- [What is expected]
In the listing below, write out exactly each line from the first through the one containing "State.reset.pending = []".

- [Given information]
-- ==== Sys2Proof/Certificates/Slice0/Obligations.lean ====
section
/-!
DEFINITION. The statements for the provers, from the spec's numbered rules.
-/
section
open Sys2Proof Sys2Proof.Machine

/-! ### The block and its commands -/

/-- A step runs the command at the front of the queue on the state with the queue's rest; on an empty queue one tick of
press time passes (the model's choice, log entry 2), and only the half-bridges that a running motor or inverter drives,
and the motors' own outputs, may follow it (R321, R340, R350): nothing else where none is driven. -/
def Obligations.StepRunsFront : Prop :=
  ∀ (s : State) (c : Instr) (rest : List Instr),
    (s.pending = c :: rest → step s = exec c { s with pending := rest })
    ∧ (s.pending = [] → ∃ t, step s = .next t
        ∧ t = { s with ptime := s.ptime + 1, regs := t.regs, mots := t.mots, hbs := t.hbs }
        ∧ ∀ j, (∀ k, j ≠ R.GDR_HB_STATUS k) → t.reg j = s.reg j)
    ∧ (s.pending = [] → (∀ n < 16, (vget s.mots n).driven = false) → (∀ j < 2, (vget s.invs j).running = false) →
        step s = .next { s with ptime := s.ptime + 1 })

/-- R183, R486: from every state whose laser enables follow their conditions and whose pins are scanned only where that is
honoured, a step leads to such a state, whatever the command. -/
def Obligations.OutputsSafeInvariant : Prop :=
  ∀ s t : State, s.OutputsSafe → step s = .next t → t.OutputsSafe

/-- After reset nothing waits, the outputs are safe, memory has its canonical form, and the commands of the model find
nothing due. -/
def Obligations.ResetIsStill : Prop :=
  State.reset.pending = [] ∧ State.reset.Still ∧ State.reset.Clean ∧ Memory.wf State.reset.mem = true

/-- What follows a command changes nothing where nothing is due: the next state is then the command's own effect. -/
def Obligations.StillIsKept : Prop :=
  ∀ s : State, s.Still → s.finish = s

/-- R231: bytes written are read back and every other byte is as it was; memory keeps its canonical form under the writes
and reads of every requester. -/
def Obligations.MemoryBytes : Prop :=
  ∀ (s : State) (req a c k v : Nat) (l : List Byte),
    (s.wrBytes a l).rd8 c = (if a ≤ c ∧ c < a + l.length then l.getD (c - a) 0 else s.rd8 c)
    ∧ (s.wrLe a k v).rdLe a k = v % 256 ^ k
    ∧ (Memory.wf s.mem = true →
        Memory.wf (s.wrBytes a l).mem = true ∧ Memory.wf (s.memWrite req a l).1.mem = true
        ∧ Memory.wf (s.memRead req a k).1.mem = true)

/-- R2, R3, R8: SYS_PRESENCE gives the lowest-numbered units of the fused variant as present; R440: the severities of the
fault sources that the rules name, here FS5, FS7 and FS304. -/
def Obligations.FusedPresence : Prop :=
  ∀ s : State, s.regs = [] →
    (∀ i < 4, bit (s.fld F.SYS_PRESENCE_STN) i = s.hasStn i ∧ bit (s.fld F.SYS_PRESENCE_HDA) i = s.hasHda i
      ∧ bit (s.fld F.SYS_PRESENCE_CAM) i = s.hasCam i)
    ∧ (∀ i < 8, bit (s.fld F.SYS_PRESENCE_DCH) i = s.hasDch i)
    ∧ s.flag F.SYS_PRESENCE_ACCORD = s.hasAccord
    ∧ (∀ i < 16, s.hasCore i = true) ∧ (∀ i < 8, s.hasCore (16 + i) = s.hasDch i)

/-! ### Register space (R5, R11 to R15, R42 to R44, R54, R488) -/

/-- R488: an access to an unmapped window takes the error of R15; at an absent unit a read gives 0 and a write sets FS5
(R5); at a present unit anything but an aligned 32-bit access gives 0 and sets FS6 (R11). -/
def Obligations.AccessJudged : Prop :=
  ∀ (s : State) (req : Requester) (addr : BitVec 40) (size : AccSize) (write : Bool) (v : Word) (k : Nat),
    addr.toNat = 0x1200000000 + k → k < 0x1000000 →
    let answer (t : State) (err : Bool) (d : Nat) : Host.Outcome State Fault Refusal :=
      .next (State.finish { t with bus := ⟨err, d⟩ })
    (windowMapped (k / 0x10000) = false →
      exec (.registerAccess req addr size write v) s = answer s true s.bus.data)
    ∧ (windowMapped (k / 0x10000) = true ∧ s.windowPresent (k / 0x10000) = false →
      exec (.registerAccess req addr size write v) s = answer (if write then s.raise 5 else s) false 0)
    ∧ (windowMapped (k / 0x10000) = true ∧ s.windowPresent (k / 0x10000) = true ∧ (size ≠ .word ∨ k % 4 ≠ 0) →
      exec (.registerAccess req addr size write v) s = answer (s.raise 6) false 0)

/-- R12, R13: what a write does to each field of a listed register by its access code, and that it does nothing else. -/
def Obligations.AccessCodes : Prop :=
  ∀ (s : State) (k : Nat) (v : Word) (r : RegSpec) (f : RegField),
    findReg (k / 0x10000) (k % 0x10000) = some r → f ∈ r.fields →
    let o := bits (s.reg k).toNat f.lo f.width
    let w := bits v.toNat f.lo f.width
    bits ((s.plainWrite k v).reg k).toNat f.lo f.width
      = (match f.acc with
        | .rw => w
        | .wl => if s.locked (k / 0x10000) then o else w
        | .w1c => o - (o &&& w)
        | .w1s => o ||| w
        | .ro | .wo | .rc => o)
    ∧ ∀ j, j ≠ k → (s.plainWrite k v).reg j = s.reg j

/-- R12, R44, R81: reads and writes of a present unit's registers by an aligned 32-bit access: CRSn_ENTRY takes the 14 bits
written unless CRSn_LOCK is set, and reads them back; a read of SYS_PTIME_LO gives the low half of press time and latches
the high half. -/
def Obligations.ReadsAndWrites : Prop :=
  ∀ (s : State) (req : Requester) (n : Fin 24) (addr : BitVec 40) (v : Word), s.hasCore n.val = true →
    addr.toNat = 0x1200000000 + R.CRS_ENTRY n.val →
    let entry := s.reg (R.CRS_ENTRY n.val)
    let written := if s.flag (F.CRS_LOCK_LOCK n.val) then entry else BitVec.ofNat 32 (setBits entry.toNat 2 14 (v.toNat / 4))
    (exec (.registerAccess req addr .word true v) s
      = .next (State.finish { s.setReg (R.CRS_ENTRY n.val) written with bus := ⟨false, 0⟩ }))
    ∧ (exec (.registerAccess req addr .word false v) s
      = .next (State.finish { s with bus := ⟨false, bits entry.toNat 2 14 * 4⟩ }))
    ∧ (exec .ptimeLoRead s
      = .next (State.finish { s.setReg R.SYS_PTIME_HI (BitVec.ofNat 32 (s.now / 2 ^ 32)) with
          bus := ⟨false, s.now % 2 ^ 32⟩ }))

- [Output]
-- ==== Sys2Proof/Certificates/Slice0/Obligations.lean ====
section
/-!
DEFINITION. The statements for the provers, from the spec's numbered rules.
-/
section
open Sys2Proof Sys2Proof.Machine

/-! ### The block and its commands -/

/-- A step runs the command at the front of the queue on the state with the queue's rest; on an empty queue one tick of
press time passes (the model's choice, log entry 2), and only the half-bridges that a running motor or inverter drives,
and the motors' own outputs, may follow it (R321, R340, R350): nothing else where none is driven. -/
def Obligations.StepRunsFront : Prop :=
  ∀ (s : State) (c : Instr) (rest : List Instr),
    (s.pending = c :: rest → step s = exec c { s with pending := rest })
    ∧ (s.pending = [] → ∃ t, step s = .next t
        ∧ t = { s with ptime := s.ptime + 1, regs := t.regs, mots := t.mots, hbs := t.hbs }
        ∧ ∀ j, (∀ k, j ≠ R.GDR_HB_STATUS k) → t.reg j = s.reg j)
    ∧ (s.pending = [] → (∀ n < 16, (vget s.mots n).driven = false) → (∀ j < 2, (vget s.invs j).running = false) →
        step s = .next { s with ptime := s.ptime + 1 })

/-- R183, R486: from every state whose laser enables follow their conditions and whose pins are scanned only where that is
honoured, a step leads to such a state, whatever the command. -/
def Obligations.OutputsSafeInvariant : Prop :=
  ∀ s t : State, s.OutputsSafe → step s = .next t → t.OutputsSafe

/-- After reset nothing waits, the outputs are safe, memory has its canonical form, and the commands of the model find
nothing due. -/
def Obligations.ResetIsStill : Prop :=
  State.reset.pending = [] ∧ State.reset.Still ∧ State.reset.Clean ∧ Memory.wf State.reset.mem = true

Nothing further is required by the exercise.